**Work request:** Looking at the data that follows, count the lines containing the word "negativeShift" and write down only that count.

━━━━━━

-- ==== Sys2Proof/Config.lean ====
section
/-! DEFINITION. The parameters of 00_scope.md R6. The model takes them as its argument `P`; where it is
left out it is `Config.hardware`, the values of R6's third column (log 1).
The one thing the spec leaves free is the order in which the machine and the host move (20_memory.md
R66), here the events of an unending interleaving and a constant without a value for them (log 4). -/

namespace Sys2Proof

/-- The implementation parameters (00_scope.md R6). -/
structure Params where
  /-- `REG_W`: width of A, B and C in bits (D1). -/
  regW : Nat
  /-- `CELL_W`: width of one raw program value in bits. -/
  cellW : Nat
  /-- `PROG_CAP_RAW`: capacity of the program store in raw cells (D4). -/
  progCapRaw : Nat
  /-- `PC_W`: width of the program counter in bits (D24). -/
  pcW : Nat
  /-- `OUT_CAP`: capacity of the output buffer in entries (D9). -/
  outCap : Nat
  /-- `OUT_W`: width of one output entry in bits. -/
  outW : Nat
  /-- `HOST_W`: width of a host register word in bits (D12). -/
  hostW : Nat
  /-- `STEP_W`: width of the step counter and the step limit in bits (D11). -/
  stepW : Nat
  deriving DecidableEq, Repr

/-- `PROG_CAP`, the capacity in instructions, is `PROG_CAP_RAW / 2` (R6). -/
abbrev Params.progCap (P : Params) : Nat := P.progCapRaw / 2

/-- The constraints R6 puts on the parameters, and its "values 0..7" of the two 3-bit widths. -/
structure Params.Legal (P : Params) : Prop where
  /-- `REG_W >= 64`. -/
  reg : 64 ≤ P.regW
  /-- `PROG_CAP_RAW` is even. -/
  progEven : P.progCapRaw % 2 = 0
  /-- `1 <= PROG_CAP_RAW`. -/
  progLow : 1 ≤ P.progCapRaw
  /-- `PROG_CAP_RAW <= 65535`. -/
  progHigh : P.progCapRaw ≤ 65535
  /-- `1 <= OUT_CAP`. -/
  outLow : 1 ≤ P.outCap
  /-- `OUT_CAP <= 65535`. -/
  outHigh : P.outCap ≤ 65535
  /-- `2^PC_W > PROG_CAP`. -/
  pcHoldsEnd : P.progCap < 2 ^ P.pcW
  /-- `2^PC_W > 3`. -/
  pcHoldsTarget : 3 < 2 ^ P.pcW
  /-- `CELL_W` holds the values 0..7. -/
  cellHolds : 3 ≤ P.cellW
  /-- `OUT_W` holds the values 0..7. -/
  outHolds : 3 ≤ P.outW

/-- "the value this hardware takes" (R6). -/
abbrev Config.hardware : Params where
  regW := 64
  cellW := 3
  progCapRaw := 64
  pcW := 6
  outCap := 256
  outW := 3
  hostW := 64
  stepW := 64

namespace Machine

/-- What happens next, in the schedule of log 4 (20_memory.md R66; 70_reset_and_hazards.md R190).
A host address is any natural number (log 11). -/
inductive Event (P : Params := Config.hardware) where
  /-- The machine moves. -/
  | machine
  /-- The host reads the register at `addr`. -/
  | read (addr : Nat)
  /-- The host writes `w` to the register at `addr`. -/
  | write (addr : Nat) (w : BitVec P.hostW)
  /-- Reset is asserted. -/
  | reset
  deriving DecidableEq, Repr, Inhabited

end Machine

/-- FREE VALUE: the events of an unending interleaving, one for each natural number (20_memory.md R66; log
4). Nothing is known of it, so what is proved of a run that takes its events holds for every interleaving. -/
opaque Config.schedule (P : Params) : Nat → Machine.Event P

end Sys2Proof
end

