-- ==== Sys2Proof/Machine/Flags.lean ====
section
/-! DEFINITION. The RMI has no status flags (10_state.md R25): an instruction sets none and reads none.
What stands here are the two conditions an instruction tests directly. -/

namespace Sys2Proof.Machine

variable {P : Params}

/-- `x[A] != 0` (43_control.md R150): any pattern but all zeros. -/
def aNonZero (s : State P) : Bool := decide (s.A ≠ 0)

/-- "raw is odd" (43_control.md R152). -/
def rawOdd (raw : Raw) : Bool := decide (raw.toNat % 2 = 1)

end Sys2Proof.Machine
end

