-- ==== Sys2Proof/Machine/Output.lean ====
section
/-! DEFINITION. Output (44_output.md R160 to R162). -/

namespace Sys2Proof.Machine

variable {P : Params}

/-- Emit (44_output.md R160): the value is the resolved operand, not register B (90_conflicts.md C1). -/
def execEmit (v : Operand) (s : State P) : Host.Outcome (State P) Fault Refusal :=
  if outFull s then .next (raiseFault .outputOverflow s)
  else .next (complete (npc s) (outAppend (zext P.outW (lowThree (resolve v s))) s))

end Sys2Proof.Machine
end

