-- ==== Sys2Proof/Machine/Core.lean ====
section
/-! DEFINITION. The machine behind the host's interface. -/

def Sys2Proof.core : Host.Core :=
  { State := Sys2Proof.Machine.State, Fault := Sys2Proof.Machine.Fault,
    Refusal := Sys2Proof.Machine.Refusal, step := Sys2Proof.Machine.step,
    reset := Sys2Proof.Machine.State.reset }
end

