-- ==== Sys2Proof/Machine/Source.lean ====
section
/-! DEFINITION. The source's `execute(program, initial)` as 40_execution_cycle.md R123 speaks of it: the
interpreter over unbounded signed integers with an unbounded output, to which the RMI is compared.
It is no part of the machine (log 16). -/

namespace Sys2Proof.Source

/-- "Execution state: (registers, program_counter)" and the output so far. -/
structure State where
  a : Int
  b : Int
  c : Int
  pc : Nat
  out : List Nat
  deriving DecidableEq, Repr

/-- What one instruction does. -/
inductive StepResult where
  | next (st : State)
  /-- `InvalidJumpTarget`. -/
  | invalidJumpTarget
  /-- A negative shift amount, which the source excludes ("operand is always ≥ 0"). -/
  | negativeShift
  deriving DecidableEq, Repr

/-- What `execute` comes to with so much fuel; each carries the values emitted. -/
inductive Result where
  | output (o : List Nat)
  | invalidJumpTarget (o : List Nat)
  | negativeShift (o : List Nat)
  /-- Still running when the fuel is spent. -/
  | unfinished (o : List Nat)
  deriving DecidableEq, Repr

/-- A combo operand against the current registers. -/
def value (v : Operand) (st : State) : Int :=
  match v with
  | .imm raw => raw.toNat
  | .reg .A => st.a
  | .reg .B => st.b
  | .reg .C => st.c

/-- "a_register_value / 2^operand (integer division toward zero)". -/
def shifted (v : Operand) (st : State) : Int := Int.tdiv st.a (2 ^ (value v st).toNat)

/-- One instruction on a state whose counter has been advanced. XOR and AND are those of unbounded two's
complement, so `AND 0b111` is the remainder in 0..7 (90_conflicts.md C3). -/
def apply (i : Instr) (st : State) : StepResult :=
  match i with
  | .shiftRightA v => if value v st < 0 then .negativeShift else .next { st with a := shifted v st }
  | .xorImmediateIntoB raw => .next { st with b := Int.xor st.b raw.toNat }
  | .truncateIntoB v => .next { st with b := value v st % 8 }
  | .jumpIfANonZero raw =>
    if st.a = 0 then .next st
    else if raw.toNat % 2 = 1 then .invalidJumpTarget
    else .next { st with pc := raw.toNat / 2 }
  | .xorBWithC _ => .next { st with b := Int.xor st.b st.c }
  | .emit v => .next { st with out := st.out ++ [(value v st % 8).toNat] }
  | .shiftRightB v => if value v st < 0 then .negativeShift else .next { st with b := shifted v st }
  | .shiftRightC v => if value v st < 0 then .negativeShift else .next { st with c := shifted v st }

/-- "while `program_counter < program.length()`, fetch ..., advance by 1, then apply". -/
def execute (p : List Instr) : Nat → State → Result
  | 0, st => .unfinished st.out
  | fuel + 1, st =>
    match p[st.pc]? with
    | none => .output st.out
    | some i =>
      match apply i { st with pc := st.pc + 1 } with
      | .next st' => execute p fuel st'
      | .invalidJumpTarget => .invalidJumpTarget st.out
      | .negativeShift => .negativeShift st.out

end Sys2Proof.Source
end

━━━━━━

**Answer box:** 6